▸ WORK ITEM:
At the line containing "s.devTime := rfl", begin setting down the entries exactly, and stop only after the last line.

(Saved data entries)
_ _ _ _ _
-- ==== Sys2Proof/Laws/State.lean ====
section
/-! SUPPORT. Each update of the state beside each field it leaves as it was. -/

namespace Sys2Proof.Machine

/-! ### The whole state -/

@[simp] theorem State.onChip_eq (s : State) (f : Chip → Chip) : s.onChip f = .next { s with chip := f s.chip } := rfl
@[simp] theorem State.onDie_eq (s : State) (d : Nat) (f : Chip → Chip) :
    s.onDie d f = .next { s with chip := s.chip.when (s.chip.runs d) f } := rfl
@[simp] theorem State.onLinks_eq (s : State) (d : Nat) (f : Chip → Chip) :
    s.onLinks d f = .next { s with chip := s.chip.when (s.chip.linked d) f } := rfl
@[simp] theorem Chip.when_true (s : Chip) (f : Chip → Chip) : s.when true f = f s := rfl
@[simp] theorem Chip.when_false (s : Chip) (f : Chip → Chip) : s.when false f = s := rfl

/-! ### A register written -/

@[simp] theorem Chip.setReg_now (s : Chip) (d off : Nat) (w : W36) : (s.setReg d off w).now = s.now := rfl
@[simp] theorem Chip.setReg_free (s : Chip) (d off : Nat) (w : W36) : (s.setReg d off w).free = s.free := rfl
@[simp] theorem Chip.setReg_returned (s : Chip) (d off : Nat) (w : W36) : (s.setReg d off w).returned = s.returned := rfl
@[simp] theorem Chip.setReg_cfg (s : Chip) (d off : Nat) (w : W36) : (s.setReg d off w).cfg = s.cfg := rfl
@[simp] theorem Chip.setReg_loads (s : Chip) (d off : Nat) (w : W36) : (s.setReg d off w).loads = s.loads := rfl
@[simp] theorem Chip.setReg_updates (s : Chip) (d off : Nat) (w : W36) : (s.setReg d off w).updates = s.updates := rfl
@[simp] theorem Chip.setReg_frames (s : Chip) (d off : Nat) (w : W36) : (s.setReg d off w).frames = s.frames := rfl
@[simp] theorem Chip.setReg_globalKept (s : Chip) (d off : Nat) (w : W36) : (s.setReg d off w).globalKept = s.globalKept := rfl
@[simp] theorem Chip.setReg_ff (s : Chip) (d off : Nat) (w : W36) : (s.setReg d off w).ff = s.ff := rfl
@[simp] theorem Chip.setReg_lutRam (s : Chip) (d off : Nat) (w : W36) : (s.setReg d off w).lutRam = s.lutRam := rfl
@[simp] theorem Chip.setReg_ramWords (s : Chip) (d off : Nat) (w : W36) : (s.setReg d off w).ramWords = s.ramWords := rfl
@[simp] theorem Chip.setReg_ramMacros (s : Chip) (d off : Nat) (w : W36) : (s.setReg d off w).ramMacros = s.ramMacros := rfl
@[simp] theorem Chip.setReg_gates (s : Chip) (d off : Nat) (w : W36) : (s.setReg d off w).gates = s.gates := rfl
@[simp] theorem Chip.setReg_regions (s : Chip) (d off : Nat) (w : W36) : (s.setReg d off w).regions = s.regions := rfl
@[simp] theorem Chip.setReg_claims (s : Chip) (d off : Nat) (w : W36) : (s.setReg d off w).claims = s.claims := rfl
@[simp] theorem Chip.setReg_latches (s : Chip) (d off : Nat) (w : W36) : (s.setReg d off w).latches = s.latches := rfl
@[simp] theorem Chip.setReg_frozen (s : Chip) (d off : Nat) (w : W36) : (s.setReg d off w).frozen = s.frozen := rfl
@[simp] theorem Chip.setReg_frozenEdge (s : Chip) (d off : Nat) (w : W36) : (s.setReg d off w).frozenEdge = s.frozenEdge := rfl
@[simp] theorem Chip.setReg_collars (s : Chip) (d off : Nat) (w : W36) : (s.setReg d off w).collars = s.collars := rfl
@[simp] theorem Chip.setReg_dividers (s : Chip) (d off : Nat) (w : W36) : (s.setReg d off w).dividers = s.dividers := rfl
@[simp] theorem Chip.setReg_nc (s : Chip) (d off : Nat) (w : W36) : (s.setReg d off w).nc = s.nc := rfl
@[simp] theorem Chip.setReg_ncUse (s : Chip) (d off : Nat) (w : W36) : (s.setReg d off w).ncUse = s.ncUse := rfl
@[simp] theorem Chip.setReg_returnedAt (s : Chip) (d off : Nat) (w : W36) : (s.setReg d off w).returnedAt = s.returnedAt := rfl
@[simp] theorem Chip.setReg_notices (s : Chip) (d off : Nat) (w : W36) : (s.setReg d off w).notices = s.notices := rfl
@[simp] theorem Chip.setReg_health (s : Chip) (d off : Nat) (w : W36) : (s.setReg d off w).health = s.health := rfl
@[simp] theorem Chip.setReg_flights (s : Chip) (d off : Nat) (w : W36) : (s.setReg d off w).flights = s.flights := rfl
@[simp] theorem Chip.setReg_ports (s : Chip) (d off : Nat) (w : W36) : (s.setReg d off w).ports = s.ports := rfl
@[simp] theorem Chip.setReg_crl (s : Chip) (d off : Nat) (w : W36) : (s.setReg d off w).crl = s.crl := rfl
@[simp] theorem Chip.setReg_live (s : Chip) (d off : Nat) (w : W36) : (s.setReg d off w).live = s.live := rfl
@[simp] theorem Chip.setReg_karn (s : Chip) (d off : Nat) (w : W36) : (s.setReg d off w).karn = s.karn := rfl
@[simp] theorem Chip.setReg_pmc (s : Chip) (d off : Nat) (w : W36) : (s.setReg d off w).pmc = s.pmc := rfl
@[simp] theorem Chip.setReg_cores (s : Chip) (d off : Nat) (w : W36) : (s.setReg d off w).cores = s.cores := rfl
@[simp] theorem Chip.setReg_coreMem (s : Chip) (d off : Nat) (w : W36) : (s.setReg d off w).coreMem = s.coreMem := rfl
@[simp] theorem Chip.setReg_coreMems (s : Chip) (d off : Nat) (w : W36) : (s.setReg d off w).coreMems = s.coreMems := rfl
@[simp] theorem Chip.setReg_blwStore (s : Chip) (d off : Nat) (w : W36) : (s.setReg d off w).blwStore = s.blwStore := rfl
@[simp] theorem Chip.setReg_blwReady (s : Chip) (d off : Nat) (w : W36) : (s.setReg d off w).blwReady = s.blwReady := rfl
@[simp] theorem Chip.setReg_blwHeld (s : Chip) (d off : Nat) (w : W36) : (s.setReg d off w).blwHeld = s.blwHeld := rfl
@[simp] theorem Chip.setReg_blwWindow (s : Chip) (d off : Nat) (w : W36) : (s.setReg d off w).blwWindow = s.blwWindow := rfl
@[simp] theorem Chip.setReg_blwQueue (s : Chip) (d off : Nat) (w : W36) : (s.setReg d off w).blwQueue = s.blwQueue := rfl
@[simp] theorem Chip.setReg_blwWorkers (s : Chip) (d off : Nat) (w : W36) : (s.setReg d off w).blwWorkers = s.blwWorkers := rfl
@[simp] theorem Chip.setReg_fabMail (s : Chip) (d off : Nat) (w : W36) : (s.setReg d off w).fabMail = s.fabMail := rfl
@[simp] theorem Chip.setReg_chn (s : Chip) (d off : Nat) (w : W36) : (s.setReg d off w).chn = s.chn := rfl
@[simp] theorem Chip.setReg_chnDies (s : Chip) (d off : Nat) (w : W36) : (s.setReg d off w).chnDies = s.chnDies := rfl
@[simp] theorem Chip.setReg_chnAll (s : Chip) (d off : Nat) (w : W36) : (s.setReg d off w).chnAll = s.chnAll := rfl
@[simp] theorem Chip.setReg_cues (s : Chip) (d off : Nat) (w : W36) : (s.setReg d off w).cues = s.cues := rfl
@[simp] theorem Chip.setReg_patWords (s : Chip) (d off : Nat) (w : W36) : (s.setReg d off w).patWords = s.patWords := rfl
@[simp] theorem Chip.setReg_patMems (s : Chip) (d off : Nat) (w : W36) : (s.setReg d off w).patMems = s.patMems := rfl
@[simp] theorem Chip.setReg_blwMems (s : Chip) (d off : Nat) (w : W36) : (s.setReg d off w).blwMems = s.blwMems := rfl
@[simp] theorem Chip.setReg_cacheMems (s : Chip) (d off : Nat) (w : W36) : (s.setReg d off w).cacheMems = s.cacheMems := rfl
@[simp] theorem Chip.setReg_banks (s : Chip) (d off : Nat) (w : W36) : (s.setReg d off w).banks = s.banks := rfl
@[simp] theorem Chip.setReg_lanes (s : Chip) (d off : Nat) (w : W36) : (s.setReg d off w).lanes = s.lanes := rfl
@[simp] theorem Chip.setReg_quadRef (s : Chip) (d off : Nat) (w : W36) : (s.setReg d off w).quadRef = s.quadRef := rfl
@[simp] theorem Chip.setReg_macs (s : Chip) (d off : Nat) (w : W36) : (s.setReg d off w).macs = s.macs := rfl
@[simp] theorem Chip.setReg_subs (s : Chip) (d off : Nat) (w : W36) : (s.setReg d off w).subs = s.subs := rfl
@[simp] theorem Chip.setReg_dram (s : Chip) (d off : Nat) (w : W36) : (s.setReg d off w).dram = s.dram := rfl
@[simp] theorem Chip.setReg_ddr (s : Chip) (d off : Nat) (w : W36) : (s.setReg d off w).ddr = s.ddr := rfl
@[simp] theorem Chip.setReg_taps (s : Chip) (d off : Nat) (w : W36) : (s.setReg d off w).taps = s.taps := rfl
@[simp] theorem Chip.setReg_cmds (s : Chip) (d off : Nat) (w : W36) : (s.setReg d off w).cmds = s.cmds := rfl
@[simp] theorem Chip.setReg_log (s : Chip) (d off : Nat) (w : W36) : (s.setReg d off w).log = s.log := rfl
@[simp] theorem Chip.setReg_timeSvc (s : Chip) (d off : Nat) (w : W36) : (s.setReg d off w).timeSvc = s.timeSvc := rfl
@[simp] theorem Chip.setReg_sec (s : Chip) (d off : Nat) (w : W36) : (s.setReg d off w).sec = s.sec := rfl
@[simp] theorem Chip.setReg_fuses (s : Chip) (d off : Nat) (w : W36) : (s.setReg d off w).fuses = s.fuses := rfl
@[simp] theorem Chip.setReg_devTime (s : Chip) (d off : Nat) (w : W36) : (s.setReg d off w).devTime = s.devTime := rfl
@[simp] theorem Chip.setReg_doms (s : Chip) (d off : Nat) (w : W36) : (s.setReg d off w).doms = s.doms := rfl
@[simp] theorem Chip.setReg_clocks (s : Chip) (d off : Nat) (w : W36) : (s.setReg d off w).clocks = s.clocks := rfl
@[simp] theorem Chip.setReg_ramps (s : Chip) (d off : Nat) (w : W36) : (s.setReg d off w).ramps = s.ramps := rfl
@[simp] theorem Chip.setReg_railOut (s : Chip) (d off : Nat) (w : W36) : (s.setReg d off w).railOut = s.railOut := rfl
@[simp] theorem Chip.setReg_inReset (s : Chip) (d off : Nat) (w : W36) : (s.setReg d off w).inReset = s.inReset := rfl
@[simp] theorem Chip.setReg_resetDue (s : Chip) (d off : Nat) (w : W36) : (s.setReg d off w).resetDue = s.resetDue := rfl
@[simp] theorem Chip.setReg_haltOut (s : Chip) (d off : Nat) (w : W36) : (s.setReg d off w).haltOut = s.haltOut := rfl
@[simp] theorem Chip.setReg_haltDie (s : Chip) (d off : Nat) (w : W36) : (s.setReg d off w).haltDie = s.haltDie := rfl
_ _ _ _ _
▸ ANSWER FOR THE TASK:
@[simp] theorem Chip.setReg_devTime (s : Chip) (d off : Nat) (w : W36) : (s.setReg d off w).devTime = s.devTime := rfl
@[simp] theorem Chip.setReg_doms (s : Chip) (d off : Nat) (w : W36) : (s.setReg d off w).doms = s.doms := rfl
@[simp] theorem Chip.setReg_clocks (s : Chip) (d off : Nat) (w : W36) : (s.setReg d off w).clocks = s.clocks := rfl
@[simp] theorem Chip.setReg_ramps (s : Chip) (d off : Nat) (w : W36) : (s.setReg d off w).ramps = s.ramps := rfl
@[simp] theorem Chip.setReg_railOut (s : Chip) (d off : Nat) (w : W36) : (s.setReg d off w).railOut = s.railOut := rfl
@[simp] theorem Chip.setReg_inReset (s : Chip) (d off : Nat) (w : W36) : (s.setReg d off w).inReset = s.inReset := rfl
@[simp] theorem Chip.setReg_resetDue (s : Chip) (d off : Nat) (w : W36) : (s.setReg d off w).resetDue = s.resetDue := rfl
@[simp] theorem Chip.setReg_haltOut (s : Chip) (d off : Nat) (w : W36) : (s.setReg d off w).haltOut = s.haltOut := rfl
@[simp] theorem Chip.setReg_haltDie (s : Chip) (d off : Nat) (w : W36) : (s.setReg d off w).haltDie = s.haltDie := rfl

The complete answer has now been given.